Related work and market position

AI-visibility monitoring tools. A growing set of commercial products — among them Profound, Brandlight, and the AI-visibility features now offered within established SEO platforms such as Ahrefs, Conductor, and others — measure whether and how often a brand appears in AI-generated answers across systems. This is recognition measurement. B2Ai asks the next question: when a user requests a recommendation, is the entity selected, caveated, displaced, or excluded, and which upstream condition explains the outcome.

Reputation and review platforms. Platforms oriented around reviews and reputation increasingly report on AI-surface presence. Their signal feeds Authority Resolution (Layer 4) but is one input among several; B2Ai treats reputation as a contributor to authority, not as the selection outcome itself.

GEO/AEO consulting and content tooling. Generative- and answer-engine-optimization practice focuses on producing content and structure that improves answer-surface visibility. B2Ai is the cross-system layer above it: how representations form, compete, and resolve to selection across systems no single optimization program controls.

Mapping GEO/AEO tactics onto the B2Ai layers

The peer-reviewed root of the field is the Princeton GEO study, which found that a small set of content modifications can raise citation visibility by roughly 30–40%, with the strongest being the addition of citations, credible quotations, and verifiable statistics.¹⁰

Where each proven tactic lives in B2Ai. Statistics, citations, and credible quotations strengthen Layer 4 (Authority Resolution). Answer-first structure, comparison tables, and FAQ formatting strengthen Layer 2 (Representation) and the discovery-citation function of 0C. Schema markup and clear entity identity serve Layer 1 (Recognition) and Layer 2. Cross-platform presence is a Layer 3 (Consistency) tactic. Recency and active updating serve Layer 7 (Monitoring/Freshness).

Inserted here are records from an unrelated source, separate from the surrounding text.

/-- TILE_RUN (R267). -/
def execTileRun (queue : Nat) (ecc : Ecc) (s : State) : Host.Outcome State Fault Refusal :=
  .next (prefetchRead s queue ecc (fun s => tileRun s queue))
/-- FENCE (R264). -/
def execFenceRecord (queue : Nat) (s : State) : Host.Outcome State Fault Refusal := .next (fenceRecord s queue)
/-- WAIT_COUNT (R264). -/
def execWaitCount (queue : Nat) (s : State) : Host.Outcome State Fault Refusal := .next (waitCount s queue)
/-- LAUNCH_AT record (R264). -/
def execLaunchAtRecord (queue : Nat) (s : State) : Host.Outcome State Fault Refusal := .next (launchRecord s queue)
/-- SIGNAL, KIND ADD (R265). -/
def execSignalAdd (queue : Nat) (s : State) : Host.Outcome State Fault Refusal := .next (signalAdd s queue)
/-- SIGNAL, KIND SEQ_WRITE (R265). -/
def execSeqWrite (queue : Nat) (s : State) : Host.Outcome State Fault Refusal := .next (seqWrite s queue)
/-- SCHED_AGING (R269). -/
def execSchedAging (queue : Nat) (s : State) : Host.Outcome State Fault Refusal := .next (schedAging s queue)
/-- A record of a reserved OPCLASS (R256). -/
def execReservedOpclassRecord (queue : Nat) (s : State) : Host.Outcome State Fault Refusal := .next (reservedClass s queue)
/-- PROGRAM_LOAD_DONE (R267). -/
def execProgramLoadDone (core : Nat) (ecc : List (Nat × Ecc)) (s : State) : Host.Outcome State Fault Refusal :=
  .next (programLoadDone s core ecc)

/-! ### A record that runs on a core in place of a tile program -/

/-- Is core n running a record of queue q and class c that has launched? DEDUCED (log entry 38). -/
def jobRuns (s : State) (n q c : Nat) : Bool :=
  let k := core s n
  match k.run, k.job with
  | some r, some _ => r.queue == q && r.cls == c && decide (k.state = .running) && k.startAt.isNone && k.hold.isNone
      && !k.starting && k.stopping.isNone
  | _, _ => false

/-- Registers V0-V31 become undefined (R338). DEDUCED (log entry 21). -/
def loseV (s : State) (n : Nat) : State :=
  bumpFree (modCore s n (fun c => { c with v := (List.range 32).map (fun i => (i, Config.freeV s.freeCtr i)) }))

/-- The registers and scratchpad bytes the record uses become undefined (R338). DEDUCED (log entry 21). -/
def loseJob (s : State) (n : Nat) : State :=
  loseV { s with mem := loseRange s.mem (coreAddr n 0x2C000) 0x4000 s.freeCtr } n

/-- The record's work is done: the core is IDLE, takes the checker role where it waits, and reports completion (R259, R338). -/
def endJob (s : State) (n : Nat) : State :=
  let s1 := loseJob s n
  let c := core s1 n
  let s2 := setCore s1 n (startHold s1 n { c with run := none, job := none, state := .idle })
  tryRotate (match c.run with
    | some r => report s2 r 0 0
    | none => s2) (n / 16)

/-- The outputs of a tainted record that it has written so far, be it before the remote write, are undefined (R338). DEDUCED (log entry 21). -/
def taintOut (s : State) (n lo len : Nat) : State :=
  match (core s n).job with
  | some j => if j.tainted then bumpFree { s with mem := loseRange s.mem lo len s.freeCtr } else s
  | none => s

Why the tactics are necessary but not sufficient. Most of the tactics above primarily optimize recognition-side conditions. The B2Ai claim is that they are not sufficient: an entity can execute every GEO tactic, become highly citable, and still lose the recommendation when the model must choose under constraint — because selection (Layer 5) is governed by competitor justifiability, ordering effects, and trust calibration that citation-optimization does not address. Recognition is not selection.

5. Selection vs. Substitution

Substitution does not describe a degraded selection outcome; it describes the disappearance of the selection event itself. B2Ai studies how AI systems interpret external entities, weigh them against one another, and decide whether to recommend, caveat, exclude, or transact with them inside commercial workflows. In some cases, however, the AI system no longer needs an external entity for a specific task layer of the workflow; at that point the commercial problem changes from selection to substitution.¹¹

Selection occurs when the AI system mediates between competing external entities. Substitution occurs when the AI system performs the task directly rather than selecting a provider to perform it. The distinction is task-specific, not category-specific: AI systems rarely replace entire businesses at once; they absorb discrete functions, outputs, or workflow layers while surrounding layers remain dependent on external parties.¹²

The deciding variable is accountability: if the model can itself become the accountable party for the deliverable (execution, warranty, liability, compliance, continuity), it substitutes; where it cannot, it must still select. This accountability axis explains why substitution appears first in narrow, digitally native, low-liability tasks and remains constrained in trust-sensitive, regulated, relational, or physical-world domains.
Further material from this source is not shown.